In this section, the neural network model structures and characteristics of deep learning applications for autonomous driving are analyzed to reflect on the task offloading algorithm. We select three deep learning applications mainly used in autonomous driving services and containerize and distribute them so they can be processed on edge clusters and cloud servers. Driver profiling is one of the widely used applications that improves the overall quality of autonomous driving. For this purpose, the time-series data from driver’s response in different situations like changing lanes, taking a break or acceleration, taking turns or emergencies are collected and used to improve the quality of autonomous driving. Additionally, Image recognition is another popular application used in autonomous driving. Using a proper implementation of image recognition, autonomous driving vehicles achieve to have features like following lates, auto-parking, detecting traffic lights, object tracking and overall scene understanding. The third popular application considered in this research is object detection. Even though it seems object detection can be covered by image recognition, the applied usage is totally different. While image recognition aims to recognizing and categorizing the images on the environment, object detection focuses on locating the specific object within the image and act. For example, using image recognition, the lanes can be seen, and overall route of the autonomous vehicle can be planned. And using object detection application, the autonomous vehicles achieve to take actions like changing lanes, navigation based on traffic situation and collision avoidance.

In a mobile edge computing environment, model size, computational complexity, and inference time must be considered when designing a neural network model to provide deep learning services on mobile devices or embedded boards. Each deep learning service has different input data, as shown in Table 1, and the structure of the neural network model, so there are differences in required computing resources, inference time, and data communication latency. So, it is necessary to analyze the characteristics of deep learning applications and use them for task offloading algorithms.

According to ShuffleNet V2 [17], it is pointed out that most neural network model performance evaluations rely on indirect metrics such as computational complexity like FLOPs (Floating point operations), but performance such as inference speed is also related to memory access and platform characteristics. Therefore, this research utilizes computational complexity and memory access rate to analyze the characteristics of each application and uses lightweight deep learning applications widely used in autonomous driving. The deep learning applications used in this paper are as follows:

Driver profiling: It is a deep learning application that identifies the driver using scalar data generated inside and outside the vehicle while driving. We use a lightweight model using depthwise and sparse learning [18].
Image recognition: It is a deep learning application that recognizes images of the driving view of a vehicle. We use Mobilenet V2, a lightweight version of MobileNet by Google [19].
Object detection: It is a deep learning application that recognizes objects such as people, vehicles, and traffic lights and their positions by using the image of the driving view of the vehicle. Based on the YOLOv3 model, a model customized and retrained for the autonomous driving simulator environment is used [20].

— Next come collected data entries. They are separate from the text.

-- ==== Sys2Proof/Laws/Outboxes.lean ====
section
/-! SUPPORT. The lane outbox (R28): every operation keeps it within four entries. -/

namespace Sys2Proof.Machine

theorem within_iff {α : Type} (k : Nat) (q : List α) : within k q = true ↔ q.length ≤ k := by
  simp [within]

@[simp] theorem within_nil {α : Type} (k : Nat) : within k ([] : List α) = true := by
  simp [within]

@[simp] theorem within_map {α β : Type} (k : Nat) (f : α → β) (q : List α) : within k (q.map f) = within k q := by
  simp [within]

@[simp] theorem within_filter {α : Type} (k : Nat) (f : α → Bool) (q : List α) (h : within k q = true) :
    within k (q.filter f) = true := by
  rw [within_iff] at *
  exact Nat.le_trans (List.length_filter_le f q) h

@[simp] theorem within_drop {α : Type} (k n : Nat) (q : List α) (h : within k q = true) : within k (q.drop n) = true := by
  rw [within_iff] at *
  simp only [List.length_drop]
  omega

@[simp] theorem within_tail {α : Type} (k : Nat) (q : List α) (h : within k q = true) : within k q.tail = true := by
  rw [within_iff] at *
  simp only [List.length_tail]
  omega

theorem within_append {α : Type} (k : Nat) (a : α) (q : List α) (h : q.length < k) : within k (q ++ [a]) = true := by
  rw [within_iff]
  simp only [List.length_append, List.length_cons, List.length_nil]
  omega

@[simp] theorem within_dropLaneEntry (f : LaneEntry → Bool) (es : List LaneEntry) (k : Nat) (h : within k es = true) :
    within k (dropLaneEntry f es) = true := by
  rw [within_iff] at *
  refine Nat.le_trans ?_ h
  clear h
  induction es with
  | nil => simp [dropLaneEntry]
  | cons e t ih =>
    simp only [dropLaneEntry]
    split <;> simp only [List.length_cons] <;> omega

@[simp] theorem within_changeLaneEntry (f : LaneEntry → Bool) (g : LaneEntry → LaneEntry) (es : List LaneEntry)
    (k : Nat) : within k (changeLaneEntry f g es) = within k es := by
  have h : (changeLaneEntry f g es).length = es.length := by
    induction es with
    | nil => rfl
    | cons e t ih =>
      simp only [changeLaneEntry]
      split <;> simp [ih]
  simp [within, h]

theorem laneRoom_bound {s : State} (h : s.laneRoom = true) : s.bi.lanes.length < Config.laneOutbox := by
  simp only [State.laneRoom, Bool.and_eq_true, decide_eq_true_eq] at h
  exact h.2

/-! ## Every operation keeps the lane outbox within its four entries -/

@[simp] theorem postGrant_outbox (n : Nat) (s : State) (h0 : within Config.laneOutbox s.bi.lanes = true) :
    within Config.laneOutbox (postGrant n s).bi.lanes = true := by
  unfold postGrant
  split
  · exact h0
  · split
    · next h => simpa using within_append _ _ _ (laneRoom_bound h)
    · simp [h0]

@[simp] theorem answer_outbox (n : Nat) (a : Answer) (s : State) (h0 : within Config.laneOutbox s.bi.lanes = true) :
    within Config.laneOutbox (answer n a s).bi.lanes = true := by
  generalize h : answer n a s = t
  unfold answer at h
  try dsimp only at h
  (repeat' split at h) <;> subst h <;> simp (maxDischargeDepth := 12) [h0]

@[simp] theorem postBlade_outbox (k : LaneKind) (n : Nat) (s : State) (h0 : within Config.laneOutbox s.bi.lanes = true) :
    within Config.laneOutbox (postBlade k n s).bi.lanes = true := by
  unfold postBlade
  split
  · exact h0
  · split
    · exact h0
    · split
      · next h => simpa using within_append _ _ _ (laneRoom_bound h)
      · simp [h0]

@[simp] theorem laneFreed_outbox (s : State) (h0 : within Config.laneOutbox s.bi.lanes = true) :
    within Config.laneOutbox (laneFreed s).bi.lanes = true := by
  generalize h : laneFreed s = t
  unfold laneFreed at h
  try dsimp only at h
  (repeat' split at h) <;> subst h <;> simp (maxDischargeDepth := 12) [h0]

@[simp] theorem State.beginTx_outbox (s : State) (c : Choice) (p : List Byte) (h0 : within Config.laneOutbox s.bi.lanes = true) :
    within Config.laneOutbox (s.beginTx c p).bi.lanes = true := by
  generalize h : s.beginTx c p = t
  unfold State.beginTx at h
  try dsimp only at h
  (repeat' split at h) <;> subst h <;> simp (maxDischargeDepth := 12) [h0]

@[simp] theorem State.emptyChoice_outbox (s : State) (c : Choice) (h0 : within Config.laneOutbox s.bi.lanes = true) :
    within Config.laneOutbox (s.emptyChoice c).bi.lanes = true := by
  generalize h : s.emptyChoice c = t
  unfold State.emptyChoice at h
  try dsimp only at h
  (repeat' split at h) <;> subst h <;> simp (maxDischargeDepth := 12) [h0]

@[simp] theorem startLoop_outbox (n : Nat) (s : State) (h0 : within Config.laneOutbox s.bi.lanes = true) :
    within Config.laneOutbox (startLoop n s).bi.lanes = true := by
  induction n generalizing s with
  | zero => simp (maxDischargeDepth := 12) [startLoop, h0]
  | succ n ih => unfold startLoop; (repeat' split) <;> simp (maxDischargeDepth := 12) [ih, h0]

3.1. Computational Complexity

In general, driver behavior recognition requires fewer computing resources because it does not require image processing in deep learning inference. On the other hand, image recognition and object detection use more computing resources because they use image data. In particular, object detection uses a lot of computing resources because it divides one image into numerous regions in the inference process, finds objects in each area, and performs localization. Table 2 shows these analysis results by measuring the parameter and FLOPs. The parameter means the number of parameters counted, and FLOPs implies the number of floating-point operations performed when processing a neural network model. These are generally proportional and are used as numerical values representing the computational complexity of neural network models.

3.2. Memory Access Rate

To analyze the memory access rate of each deep learning service, we first examine the lightweight process of each neural network model. Mobilenet V2, used for image recognition, reduces the memory space required during inference by not fully materializing the intermediate tensor in the convolution module so that it can be utilized in embedded hardware [18]. In other words, it is a lightweight model that reduces the frequency of memory access in the previous model, Mobilenet V1. On the other hand, YOLOv3, used for object detection, is a model developed with the purpose of real-time, and the model used for driver profiling aims to reduce the amount of computation and the model size [19]. Therefore, it is judged that the memory access rate of image recognition will be small according to the lightweight purpose.

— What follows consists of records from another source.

@[simp] theorem roleEntry_budget (s : State) (h0 : s.bu.sound = true) :
    (roleEntry s).bu.sound = true := by
  generalize h : roleEntry s = t
  unfold roleEntry at h
  try dsimp only at h
  (repeat' split at h) <;> subst h <;> simp (maxDischargeDepth := 12) [h0]

@[simp] theorem enterActive_budget (s : State) (h0 : s.bu.sound = true) :
    (enterActive s).bu.sound = true := by
  generalize h : enterActive s = t
  unfold enterActive at h
  try dsimp only at h
  (repeat' split at h) <;> subst h <;> simp (maxDischargeDepth := 12) [h0]

@[simp] theorem enterReady_budget (s : State) (h0 : s.bu.sound = true) :
    (enterReady s).bu.sound = true := by
  generalize h : enterReady s = t
  unfold enterReady at h
  try dsimp only at h
  (repeat' split at h) <;> subst h <;> simp (maxDischargeDepth := 12) [h0]

@[simp] theorem dropOwnClaim_budget (s : State) (h0 : s.bu.sound = true) :
    (dropOwnClaim s).bu.sound = true := by
  generalize h : dropOwnClaim s = t
  unfold dropOwnClaim at h
  try dsimp only at h
  (repeat' split at h) <;> subst h <;> simp (maxDischargeDepth := 12) [h0]

@[simp] theorem endGrace_budget (s : State) (h0 : s.bu.sound = true) :
    (endGrace s).bu.sound = true := by
  generalize h : endGrace s = t
  unfold endGrace at h
  try dsimp only at h
  (repeat' split at h) <;> subst h <;> simp (maxDischargeDepth := 12) [h0]

@[simp] theorem claimingOff_budget (s : State) (h0 : s.bu.sound = true) :
    (claimingOff s).bu.sound = true := by
  generalize h : claimingOff s = t
  unfold claimingOff at h
  try dsimp only at h
  (repeat' split at h) <;> subst h <;> simp (maxDischargeDepth := 12) [h0]

@[simp] theorem consumerOpens_budget (s : State) (h0 : s.bu.sound = true) :
    (consumerOpens s).bu.sound = true := by
  generalize h : consumerOpens s = t
  unfold consumerOpens at h
  try dsimp only at h
  (repeat' split at h) <;> subst h <;> simp (maxDischargeDepth := 12) [h0]

@[simp] theorem supplyOpens_budget (s : State) (h0 : s.bu.sound = true) :
    (supplyOpens s).bu.sound = true := by
  generalize h : supplyOpens s = t
  unfold supplyOpens at h
  try dsimp only at h
  (repeat' split at h) <;> subst h <;> simp (maxDischargeDepth := 12) [h0]

@[simp] theorem handleOpens_budget (s : State) (h0 : s.bu.sound = true) :
    (handleOpens s).bu.sound = true := by
  generalize h : handleOpens s = t
  unfold handleOpens at h
  try dsimp only at h
  (repeat' split at h) <;> subst h <;> simp (maxDischargeDepth := 12) [h0]

@[simp] theorem rejoin_budget (s : State) (h0 : s.bu.sound = true) :
    (rejoin s).bu.sound = true := by
  generalize h : rejoin s = t
  unfold rejoin at h
  try dsimp only at h
  (repeat' split at h) <;> subst h <;> simp (maxDischargeDepth := 12) [h0]

@[simp] theorem unseatedPath_budget (s : State) (h0 : s.bu.sound = true) :
    (unseatedPath s).bu.sound = true := by
  generalize h : unseatedPath s = t
  unfold unseatedPath at h
  try dsimp only at h
  (repeat' split at h) <;> subst h <;> simp (maxDischargeDepth := 12) [h0]

@[simp] theorem listenMore_budget (s : State) (h0 : s.bu.sound = true) :
    (listenMore s).bu.sound = true := by
  generalize h : listenMore s = t
  unfold listenMore at h
  try dsimp only at h
  (repeat' split at h) <;> subst h <;> simp (maxDischargeDepth := 12) [h0]

/-- The end of a min-off of 0 ms keeps the claim table ranked and marked. -/
@[simp] theorem minOffAtOnce_budget (s t : State) (h0 : t.bu.sound = true) : (minOffAtOnce s t).bu.sound = true := by
  unfold minOffAtOnce
  split <;> simp [h0]

end Sys2Proof.Machine
end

3.3. Measurement of Computing Resource Utilization

Since embedded devices constituting an edge cluster have different computing resource limitations, their processing capabilities are also different. To compare and analyze the characteristics of the three deep learning applications analyzed above, we measure the computing resource limitations of each server and the required computing resources for each task processing. Table 3 shows the computing resource limitations of each server. Table 4 shows the required computing resources to process each task in Jetson AGX Xavier.

Most of the computing resource utilization is similar to the analysis results, but one difference is that driver profiling uses more CPU and GPU than image recognition. It is expected as a result of the design purpose of the neural network model. In [17], the lightweight purpose of the driver profiling model is to reduce the size. On the other hand, image recognition lightweight considers the model size and the utilization of computing resources. Also, it is developed to be optimized for Keras API so that computing resource utilization can be minimized. Object detection uses much more GPU and less CPU, depending on the inference process.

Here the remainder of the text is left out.